You must also configure the following permissions for the HDFS and MapReduce log directories (the default locations in /var/log/hadoop-hdfs and /var/log/hadoop-0.20-mapreduce), and the $MAPRED_LOG_DIR/userlogs/ directory:
File System |
Directory |
Owner |
Permissions |
---|---|---|---|
Local |
HDFS_LOG_DIR |
hdfs:hdfs |
drwxrwxr-x |
Local |
MAPRED_LOG_DIR |
mapred:mapred |
drwxrwxr-x |
Local |
userlogs directory in MAPRED_LOG_DIR |
mapred:anygroup |
permissions will be set automatically at daemon start time |
MRv1: Directory Ownership on HDFS
The following directories on HDFS must also be configured as follows:
File System |
Directory |
Owner |
Permissions |
---|---|---|---|
HDFS |
mapreduce.jobtracker.system.dir (mapred.system.dir is deprecated but will also work) |
mapred:hadoop |
drwx------ |
HDFS |
/ (root directory) |
hdfs:hadoop |
drwxr-xr-x |
MRv1: Changing the Directory Ownership on HDFS
- If Hadoop security is enabled, use kinit hdfs to obtain Kerberos credentials for the hdfs user by running the following commands before changing the directory ownership on HDFS:
$ sudo -u hdfs kinit -k -t hdfs.keytab hdfs/fully.qualified.domain.name@YOUR-REALM.COM
If kinit hdfs does not work initially, run kinit -R after running kinit to obtain credentials. (For more information, see Problem 2 in Appendix A - Troubleshooting). To change the directory ownership on HDFS, run the following commands. Replace the example /mapred/system directory in the commands below with the HDFS directory specified by the mapreduce.jobtracker.system.dir (or mapred.system.dir) property in the conf/mapred-site.xml file:
$ sudo -u hdfs hadoop fs -chown mapred:hadoop /mapred/system $ sudo -u hdfs hadoop fs -chown hdfs:hadoop / $ sudo -u hdfs hadoop fs -chmod -R 700 /mapred/system $ sudo -u hdfs hadoop fs -chmod 755 /
- In addition (whether or not Hadoop security is enabled) create the /tmp directory. For instructions on creating /tmp and setting its permissions, see these instructions.

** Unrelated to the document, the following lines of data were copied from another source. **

/-- A fitted switch that becomes active is BOTH_ENDS if the other is active too, WRONG_END in a run away from it, a normal
stop referenced at its end in a run toward it or in a pause of a train, and a reference at its end otherwise; one that
becomes inactive lowers the knowledge of a drive that stood REFERENCED at its end. A switch that is not fitted, or of a
drive that takes no inputs, changes its input alone. In the hold of a warm reset a switch is not taken: the level at the pin
alone changes. A switch that already stands so does not change (01 R1, R17 to R20; 04 R101; 06 R134 to R136; 10 R205).
Model's choices: log entries 1, 8 and 16. -/
def Obligations.SwitchesReferenceAndFault : Prop :=
  (∀ (s : State) (d : Drive) (e : End) (on : Bool),
    let change : Instr := if on then .switchActive d e else .switchInactive d e
    ((s.drive d).pins.level e = on → exec change s = .next s) ∧
    (s.held = true → (s.drive d).pins.level e = !on →
      exec change s = .next (s.withPins d ((s.drive d).pins.withLevel e on)))) ∧
  ∀ (s : State) (d : Drive) (e : End), s.held = false →
    let m := (s.drive d).motion
    let b := (s.drive d).book
    let pins (on : Bool) := ((s.drive d).pins.withLevel e on).withTaken e on
    let takes := (s.setup d).kind ≠ .unused ∧ m.state ≠ .absent
    let fitted := match e with
      | .closed => (s.setup d).closedSwitch = true
      | .opened => (s.setup d).openSwitch = true
    let toward := match e with
      | .closed => m.direction = .closing
      | .opened => m.direction = .opening
    ((s.drive d).pins.level e = false → (s.drive d).pins.taken e = false → takes → fitted → s.QueueOk →
      ∃ t, exec (.switchActive d e) s = .next t ∧ ActsOn (· = d) (fun _ => False) (s.withPins d (pins true)) t ∧
        QueuesSame s t ∧
        (s.switchOn d (otherEnd e) = true → FaultedBy d .bothEnds s t) ∧
        (s.switchOn d (otherEnd e) = false →
          (m.state = .running → ¬ toward → FaultedBy d .wrongEnd s t) ∧
          ((m.state = .running ∧ toward) ∨ (m.state ≠ .running ∧ m.train.isSome = true) →
            ReferencedAt d e s t ∧ NormalStop d s t ∧
            (e = .closed → m.purpose = .home → (t.drive d).motion.homeMarker = false)) ∧
          (m.state ≠ .running → m.train = none → (s.drive d).pins.tripOpen = false →
            ReferencedAt d e s t ∧
            (e = .closed → m.state = .stopped ∨ m.state = .queued ∨ m.state = .faulted ∨ m.state = .locked →
              (t.drive d).motion.homeMarker = false)))) ∧
    ((s.drive d).pins.level e = true → (s.drive d).pins.taken e = true → takes → fitted →
      ∃ t, exec (.switchInactive d e) s = .next t ∧ ActsOn (· = d) (fun _ => False) (s.withPins d (pins false)) t ∧
        QueuesSame s t ∧ (t.drive d).faults.bothHeld = false ∧
        let leaves := m.state ≠ .running ∧ m.coast = none ∧ b.position = endPosition e ∧ b.knowledge = .referenced
        (leaves → (t.drive d).book = { b with knowledge := .estimated }) ∧
        (¬ leaves → (t.drive d).book = b ∧ (t.drive d).motion = m)) ∧
    (s.Settled → ¬ (takes ∧ fitted) → ∀ on : Bool, (s.drive d).pins.level e = !on →
      exec (if on then .switchActive d e else .switchInactive d e) s = .next (s.withPins d (pins on)))

/-- A RUNNING VENT that has reached a whole multiple of notice_interval beyond its start and beyond the last point reached
records it and marks DRIVE_STATE pending for the drive's subscribers; nothing else of the drive changes (04 R109). -/
def Obligations.ProgressPointMarksDrive : Prop :=
  ∀ (s : State) (d : Drive) (p : VentPlan) (k : Nat), s.held = false → (s.drive d).motion.state = .running →
    (s.drive d).motion.run = some (.vent p) →
    let n := (s.setup d).noticeInterval
    let m := (s.drive d).motion
    let x := s.livePosition d
    0 < n → n ∣ k →
    (match m.direction with
      | .opening => k ≤ x ∧ x < k + n ∧ m.travelBase < k ∧ ∀ l, m.lastProgress = some l → l < k
      | .closing => x ≤ k ∧ k < x + n ∧ k < m.travelBase ∧ ∀ l, m.lastProgress = some l → k < l) →
    ∃ t, exec (.progressPointReached d) s = .next t ∧ ActsOn (· = d) (fun _ => False) s t ∧ QueuesSame s t ∧
      t.arbiter = s.arbiter ∧ (∀ j, j ≠ d → t.drive j = s.drive j) ∧
      t.drive d = { s.drive d with motion := { m with lastProgress := some k } } ∧
      ∀ q, (s.drive d).subs.get q = true → Subject.driveState d ∈ (t.port q).notices

/-! ### The lines -/

/-- A request frame joins the tail of its port's inbound queue while that has a place, one of another kind or for a full
queue is discarded, and none is received while the port transmits or the unit is held in reset. The bytes of a frame that
arrive one after the other do what its arrival does. A gap discards what a receiver holds (08 R170 to R172, R183; 10
R205). Model's choices: log entries 5, 31 and 54. -/
def Obligations.LinesReceiveFrames : Prop :=
  (∀ (s : State) (p : Port) (f : Frame),
    let q := s.port p
    (s.held = false → q.sending = none → f.payload.length ≤ 120 →
      exec (.requestArrival p f.kind f.tag f.payload) s = .next (s.setPort p { q with
        receiver := .hunting, quiet := false,
        inbound := (if 1 ≤ f.kind.toNat ∧ f.kind.toNat ≤ 25 ∧ q.inbound.length < 4 then q.inbound ++ [f]
          else q.inbound) }) ∧
      (q.receiver = .hunting → byteByByte p s f.bytes = exec (.requestArrival p f.kind f.tag f.payload) s)) ∧
    (s.held = true ∨ q.sending.isSome = true → exec (.requestArrival p f.kind f.tag f.payload) s = .next s ∧
      ∀ b, exec (.byteArrival (.master p) b) s = .next (s.setPort p { q with quiet := false }))) ∧
  (∀ (s : State) (p : Port) (b : Byte), s.held = false → (s.port p).sending = none →
    ((s.port p).receiver.take b).2 = none →
    exec (.byteArrival (.master p) b) s =
      .next (s.setPort p { s.port p with receiver := ((s.port p).receiver.take b).1, quiet := false })) ∧
  (∀ (s : State) (b : Byte), s.Settled →
    (s.held = true → exec (.byteArrival .weather b) s = .next s) ∧
    (s.held = false → (s.weatherRx.take b).2 = none →
      exec (.byteArrival .weather b) s = .next { s with weatherRx := (s.weatherRx.take b).1 }) ∧
    (s.held = false → ∀ f, (s.weatherRx.take b).2 = some f →
      (∀ o, f.kind = 0x40#8 → readObservation f.payload = some o →
        exec (.byteArrival .weather b) s = exec (.observation o) s) ∧
      (f.kind ≠ 0x40#8 ∨ readObservation f.payload = none →
        exec (.byteArrival .weather b) s = .next { s with weatherRx := .hunting }))) ∧
  (∀ (s : State) (p : Port), exec (.interByteGap (.master p)) s =
    .next (s.setPort p { s.port p with receiver := .hunting, quiet := true })) ∧
  ∀ s : State, exec (.interByteGap .weather) s = .next { s with weatherRx := .hunting }

/-- A free transmitter on a quiet line takes the head of the reply queue or of the notice queue, in turn when both hold
something; a notice bears the kind of its subject, the notice sequence as its tag, and the record as it stands; an empty
port and a line that is not free send nothing; and the last byte leaves the transmitter IDLE (08 R183 to R185, 09 R197,
R198). Model's choices: log entries 1, 5, 29 and 42. -/
def Obligations.TransmitterSendsInTurn : Prop :=
  ∀ (s : State) (p : Port),
    let q := s.port p
    let free := s.held = false ∧ q.sending = none ∧ q.receiver = .hunting ∧ q.quiet = true
    (∀ f rest, free → q.replies = f :: rest → q.notices = [] ∨ q.lastSource = .notice →
      exec (.transmitBegin p) s = .next (s.setPort p { q with
        replies := rest, sending := some f.bytes, lastSource := .reply })) ∧
    (∀ x rest, free → q.notices = x :: rest → q.replies = [] ∨ q.lastSource = .reply →
      let kind : Byte := match x with
        | .driveState _ => 0xC1#8
        | .displaced _ => 0xC2#8
        | .sweepDone _ => 0xC3#8
        | .envelope => 0xC4#8
        | .faultSummary => 0xC5#8
      let payload : List Byte := match x with
        | .driveState d => s.driveStatus d
        | .displaced d =>
          if p = .climate then byte1 (driveNumber d) ++ byte1 2 ++ (match (s.drive d).demand.displacedClimate with
            | some y => byte1 y.code
            | none => [0xFF#8])
          else byte1 (driveNumber d) ++ byte1 1 ++ (match (s.drive d).demand.displacedPanel with
            | some y => byte1 y.code
            | none => [0xFF#8])
        | .sweepDone c => (s.sweep c).record c
        | .envelope => s.envelope.record
        | .faultSummary => s.faults.summary.record
      exec (.transmitBegin p) s = .next (s.setPort p { q with
        notices := rest, sending := some (Frame.bytes { kind := kind, tag := q.sequence, payload := payload }),
        lastSource := .notice, sequence := q.sequence + 1 })) ∧
    (¬ free ∨ (q.replies = [] ∧ q.notices = []) → exec (.transmitBegin p) s = .next s) ∧
    exec (.transmitCompletion p) s = .next (s.setPort p { q with sending := none })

Step 2b (YARN only): Verify User Accounts and Groups in YARN
If you are using MRv1, skip this step and proceed to Step 3: If you are Using AES-256 Encryption, install the JCE Policy File.
During CDH 5 package installation of MapReduce 2.0 (YARN), the following Unix user accounts are automatically created to support security:
This User |
Runs These Hadoop Programs |
---|---|
hdfs |
HDFS: NameNode, DataNodes, Standby NameNode (if you are using HA) |
yarn |
YARN: ResourceManager, NodeManager |
mapred |
YARN: MapReduce Job History Server |
The HDFS and YARN daemons must run as different Unix users; for example, hdfs and yarn. The MapReduce Job History server must run as user mapred. Having all of these users share a common Unix group is recommended; for example, hadoop.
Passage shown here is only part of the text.